Эта дверь тоже выкрашена в коричневый цвет, у неё точно такая же стёртая и грязная деревянная ручка. Значит, маленькая прихожая находилась под лестницей, ведущей на третий этаж. И достаточно спуститься на один этаж, чтобы оказаться в крытой галерее на Куинс-роуд, в этот час совершенно безлюдной. Во всём этом есть несколько неправдоподобных моментов, и однако же, несмотря на них, всё до мельчайших подробностей происходило именно так. Дальнейшее было описано раньше.
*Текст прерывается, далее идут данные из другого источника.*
/-- Settles O11: the equations of DLY, RXS and AKS; the sample is SDA = sda_o AND p_sda (R19), shifted in by `shiftIn_eq_ofNat`. -/
theorem delayAndSamplers : Obligations.DelayAndSamplers := by
  unfold Obligations.DelayAndSamplers
  intro s
  refine ⟨fun h => ?_, fun h => ?_, fun h => ?_⟩ <;> rw [step_aboutTo h]
  · rw [runMicroOp_dly, ← atTurn_upc s]
  · rw [runMicroOp_rxs, shiftIn_eq_ofNat, atTurn_sh, atTurn_sda, atTurn_upc, State.sda]
  · rw [runMicroOp_aks, atTurn_sda, atTurn_upc, State.sda]

/-! ### The clock-stretching detector -/

/-- A poll that reads SCL = 1 advances, at every limit (R76). -/
theorem runMicroOp_wscl_high {s : State} (hscl : s.scl = true) (limit : Option Nat) :
    runMicroOp limit .wscl s = { s with stallCnt := 0, upc := s.upc + 1 } := by
  simp [runMicroOp, microWscl, hscl, State.advance]

/-- A low poll with no limit, or below it, is counted and held (R35, R76). -/
theorem runMicroOp_wscl_hold {limit : Option Nat} {s : State} (hscl : s.scl = false) (hlow : ∀ n ∈ limit, s.stallCnt + 1 < n) :
    runMicroOp limit .wscl s = { s with stallCnt := s.stallCnt + 1 } := by
  cases limit with
  | none => simp [runMicroOp, microWscl, hscl, State.countLowPoll]
  | some n =>
    have hn : ¬ n ≤ s.stallCnt + 1 := Nat.not_le.mpr (hlow n rfl)
    simp [runMicroOp, microWscl, hscl, hn, State.countLowPoll]

/-- A low poll that reaches the limit aborts the command (R76, R97). -/
theorem runMicroOp_wscl_abort {n : Nat} {s : State} (hscl : s.scl = false) (hn : n ≤ s.stallCnt + 1) :
    runMicroOp (some n) .wscl s = { s with errStall := true, cmd := none, busy := false, upc := 0, stallCnt := 0 } := by
  simp [runMicroOp, microWscl, hscl, hn, State.raiseEvent, State.goIdle]

/-- Settles O12: WSCL advances, holds or aborts, in the state where the turn is taken. -/
theorem clockStretchDetector : Obligations.ClockStretchDetector := by
  unfold Obligations.ClockStretchDetector
  intro limit s h
  rw [stepWith_aboutTo h]
  refine ⟨fun hhigh => ?_, fun hlow => ?_⟩
  · have hscl : s.atTurn.scl = true := (atTurn_scl s).trans hhigh
    rw [runMicroOp_wscl_high hscl, atTurn_upc]
  · have hscl : s.atTurn.scl = false := (atTurn_scl s).trans hlow
    refine ⟨?_, ?_, ?_⟩
    · rintro rfl
      rw [runMicroOp_wscl_hold hscl (by simp), atTurn_stallCnt]
    · rintro n rfl hn
      rw [runMicroOp_wscl_hold hscl (by simpa using hn), atTurn_stallCnt]
    · rintro n rfl hn
      rw [runMicroOp_wscl_abort hscl (by simpa using hn)]

/-! ### END -/

/-- END of READ commits the received byte (R82). -/
theorem microEnd_read {s : State} (hcmd : s.cmd = some .read) :
    microEnd s = { s with rxdata := s.sh, cmd := none, busy := false, upc := 0 } := by
  simp [microEnd, State.commit, hcmd, State.goIdle]

/-- END of PROBE commits whether a slave acknowledged (R82). -/
theorem microEnd_probe {s : State} (hcmd : s.cmd = some .probe) :
    microEnd s = { s with present := !s.nack, cmd := none, busy := false, upc := 0 } := by
  simp [microEnd, State.commit, hcmd, State.goIdle]

/-- END of every other command commits nothing (R82). -/
theorem microEnd_of_no_result {s : State} (hread : s.cmd ≠ some .read) (hprobe : s.cmd ≠ some .probe) :
    microEnd s = { s with cmd := none, busy := false, upc := 0 } := by
  rw [microEnd, commit_of_ne_probe hprobe, if_neg hread]; rfl

/-- Settles O13: `endsOnce_program`; END commits by the command that runs, and then the block is idle, its outputs as they were. -/
theorem endCommits : Obligations.EndCommits := by
  unfold Obligations.EndCommits
  refine ⟨endsOnce_program, fun s h => ?_⟩
  have hstep : step s = .next (microEnd s.atTurn) := step_aboutTo h
  rw [hstep]
  refine ⟨fun hread => ?_, fun hprobe => ?_, fun hread hprobe => ?_, ?_⟩
  · rw [microEnd_read (by simpa using hread), ← atTurn_sh s]
  · rw [microEnd_probe (by simpa using hprobe), ← atTurn_nack s]
  · rw [microEnd_of_no_result (by simpa using hread) (by simpa using hprobe)]
  · rintro t ⟨⟩
    obtain ⟨hscl, hsda, -⟩ := microEnd_frame s.atTurn
    exact ⟨rfl, rfl, hscl.trans (atTurn_sclO s), hsda.trans (atTurn_sdaO s)⟩

/-! ### The micro-pc -/

/-- A micro-op that is neither END nor a low poll goes on to the next one of the same command (R80). -/
theorem runMicroOp_goes_on {op : MicroOp} {s : State} (hne : op ≠ .finish) (hpoll : op = .wscl → s.scl = true)
    (limit : Option Nat) :
    (runMicroOp limit op s).upc = s.upc + 1 ∧ (runMicroOp limit op s).cmd = s.cmd ∧
    (runMicroOp limit op s).busy = s.busy := by
  by_cases hw : op = .wscl
  · subst hw
    rw [runMicroOp_wscl_high (hpoll rfl)]
    exact ⟨rfl, rfl, rfl⟩
  · obtain ⟨-, hbusy, hcmd, hupc, -⟩ | ⟨hwscl, -⟩ | ⟨hend | hwscl, -⟩ := runMicroOp_sequencer limit op s
    · exact ⟨hupc, hcmd, hbusy⟩
    · exact absurd hwscl hw
    · exact absurd hend hne
    · exact absurd hwscl hw

/-- Settles O14: a low poll is the exception it names, and `runMicroOp_goes_on` is the rest. -/
theorem microOpAdvancesByOne : Obligations.MicroOpAdvancesByOne := by
  unfold Obligations.MicroOpAdvancesByOne
  intro limit s t op habout hne hstep
  obtain rfl : runMicroOp limit op s.atTurn = t := by simpa [stepWith_aboutTo habout] using hstep
  by_cases hlow : op = .wscl ∧ s.scl = false
  · exact .inr hlow
  · left
    have hpoll : op = .wscl → s.atTurn.scl = true := fun hw => by simpa [hw] using hlow
    obtain ⟨hupc, hcmd, hbusy⟩ := runMicroOp_goes_on hne hpoll limit
    exact ⟨by rw [hupc, atTurn_upc], by rw [hcmd, atTurn_cmd], by rw [hbusy, atTurn_busy, aboutTo_busy habout]⟩

end Sys2Proof.Machine
end

section
/-! Proofs of the statements of 41_conditions.md: START and STOP from issue to END (R85, R86), one after the other, and the
conditions they and PROBE make on the wire (R11, R92). The run of a command through undisturbed Controller turns is stated for every
micro-program. -/

namespace Sys2Proof.Machine

/-! ### A micro-op that goes on -/

/-- What a micro-op other than END does where a poll, if it is one, reads SCL = 1 (R74 to R79). -/
def State.goOn (s : State) (op : MicroOp) : State :=
  { s with
    sclO := (sclDrive op).getD s.sclO
    sdaO := (sdaDrive s.txl op).getD s.sdaO
    nack := if op = .aks then s.sda else s.nack
    sh := if op = .rxs then shiftIn s.sh s.sda else s.sh
    stallCnt := if op = .wscl then 0 else s.stallCnt
    upc := s.upc + 1 }

theorem runMicroOp_eq_goOn {op : MicroOp} {s : State} (hne : op ≠ .finish) (hpoll : op = .wscl → s.scl = true)
    (limit : Option Nat) : runMicroOp limit op s = s.goOn op := by
  cases op with
  | finish => exact absurd rfl hne
  | wscl => rw [runMicroOp_wscl_high (hpoll rfl)]; rfl
  | aks => rw [runMicroOp_aks]; rfl
  | sda | sdab | scl0 | scl1 | dly | rxs => rfl

theorem goOn_of_no_sample {op : MicroOp} (hrxs : .rxs ≠ op) (haks : .aks ≠ op) {s : State} (hstall : s.stallCnt = 0) :
    s.goOn op = { s with
      sclO := (sclDrive op).getD s.sclO, sdaO := (sdaDrive s.txl op).getD s.sdaO, upc := s.upc + 1 } := by
  simp [State.goOn, hrxs.symm, haks.symm, hstall]

/-- Micro-ops that take no sample, gone through, leave each line at its last drive and move the micro-pc, and do no more. -/
theorem foldl_goOn_of_no_sample {ops : List MicroOp} (hrxs : .rxs ∉ ops) (haks : .aks ∉ ops) {s : State} (hstall : s.stallCnt = 0) :
    ops.foldl State.goOn s = { s with
      sclO := (lastDrive sclDrive ops).getD s.sclO
      sdaO := (lastDrive (sdaDrive s.txl) ops).getD s.sdaO
      upc := s.upc + ops.length } := by
  induction ops generalizing s with
  | nil => rfl
  | cons op ops ih =>
    obtain ⟨hrxs_op, hrxs⟩ := List.ne_and_not_mem_of_not_mem_cons hrxs
    obtain ⟨haks_op, haks⟩ := List.ne_and_not_mem_of_not_mem_cons haks
    have hnext : (s.goOn op).stallCnt = 0 := by rw [goOn_of_no_sample hrxs_op haks_op hstall, hstall]
    rw [List.foldl_cons, ih hrxs haks hnext, goOn_of_no_sample hrxs_op haks_op hstall]
    simp [lastDrive, Option.getD_or, Nat.add_assoc, Nat.add_comm 1]

theorem foldl_goOn_sequencer (ops : List MicroOp) (s : State) :
    (ops.foldl State.goOn s).busy = s.busy ∧ (ops.foldl State.goOn s).cmd = s.cmd ∧
    (ops.foldl State.goOn s).upc = s.upc + ops.length := by
  induction ops generalizing s with
  | nil => exact ⟨rfl, rfl, rfl⟩
  | cons op ops ih =>
    obtain ⟨hbusy, hcmd, hupc⟩ := ih (s.goOn op)
    exact ⟨hbusy, hcmd, hupc.trans (Nat.add_right_comm s.upc 1 ops.length)⟩

/-- The END drives neither line. -/
theorem lastDrive_dropLast_program {drive : MicroOp → Option Bit} (hend : drive .finish = none) (c : Instr) :
    lastDrive drive (program c).dropLast = lastDrive drive (program c) := by
  conv_rhs => rw [program_eq_concat_finish c, lastDrive_concat, hend, Option.none_or]

/-! ### A micro-program through undisturbed Controller turns -/

/-- The first of the Controller's turns executes the micro-op at upc. -/
theorem stepWith_withControllerTurns {s : State} {op : MicroOp} (hbusy : s.busy = true) (hop : s.microOp? = some op)
    (limit : Option Nat) (n : Nat) :
    stepWith limit (s.withControllerTurns (n + 1)) = .next (runMicroOp limit op (s.withControllerTurns n)) := by
  rw [stepWith_aboutTo (aboutTo_withControllerTurns n hbusy hop), atTurn_withControllerTurns]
Вновь приступаю к изложению содержания. Кито — это очевидно — предназначена для комнат третьего этажа Небесной Виллы. Через некоторое время леди Ава уступит её американцу, некоему Ральфу Джонсону, разводившему белый мак на границе Новых Территорий. Но поскольку история японки никак не связана с историей этого вечера, вряд ли стоит излагать её слишком подробно. Важно только то, что в этот день Джонсон… Как шумно там наверху, как шумно! Грохот усиливается, топот убыстряется. Старый безумный царь держит в руке окованную железом палку и стучит ею в такт своим шагам, расхаживая по длинному коридору, идущему через весь дом, из конца в конец. Кажется, я уже упоминал, что старого царя зовут Борис? Он никогда не ложится, ибо не может уснуть. Иногда только вытягивается в кресле-качалке и часами раскачивается, ударяя об пол палкой, чтобы кресло не останавливалось. Я как раз говорил о том, что в тот вечер Джонсон, случайно оказавшийся свидетелем трагической кончины Джорджа Маршата, найденного мёртвым в собственной машине в Колуне, неподалёку от пристани, куда американец прибыл несколько минут спустя, чтобы сесть на паром, идущий в Викторию, я как раз говорил о том, что Джонсон сразу же по приезде на Небесную Виллу рассказал об убийстве Маршата, которое он — как и остальные — приписывал его чрезмерной профессиональной щепетильности касательно одной торговой сделки, к которой коллеги молодого торговца относились гораздо проще. Рассказ Джонсона — столь же красочный, сколь и волнующий — произвёл, кажется, тяжёлое впечатление на молодую блондинку по имени Лаура, приятельницу хозяйки дома, а по мнению некоторых, и её ученицу, недавно обвенчавшуюся с несчастным молодым человеком. С этого дня Лаура совершенно изменила свой образ жизни, а отчасти и характер: прежде рассудительная, трудолюбивая и энергичная, она с какой-то отчаянной страстью стала искать встреч с пороком, устремилась на дно разврата. И оказалась пансионеркой роскошного дома свиданий, хозяйкой которого была леди Ава. Показывая сэру Ральфу альбом с фотографиями имеющихся в наличии девушек и дойдя до снимка, на котором её новая пансионерка стоит, одетая в традиционный чёрный корсет и сетчатые чулки, леди Ава рассказывает ему эту грустную историю.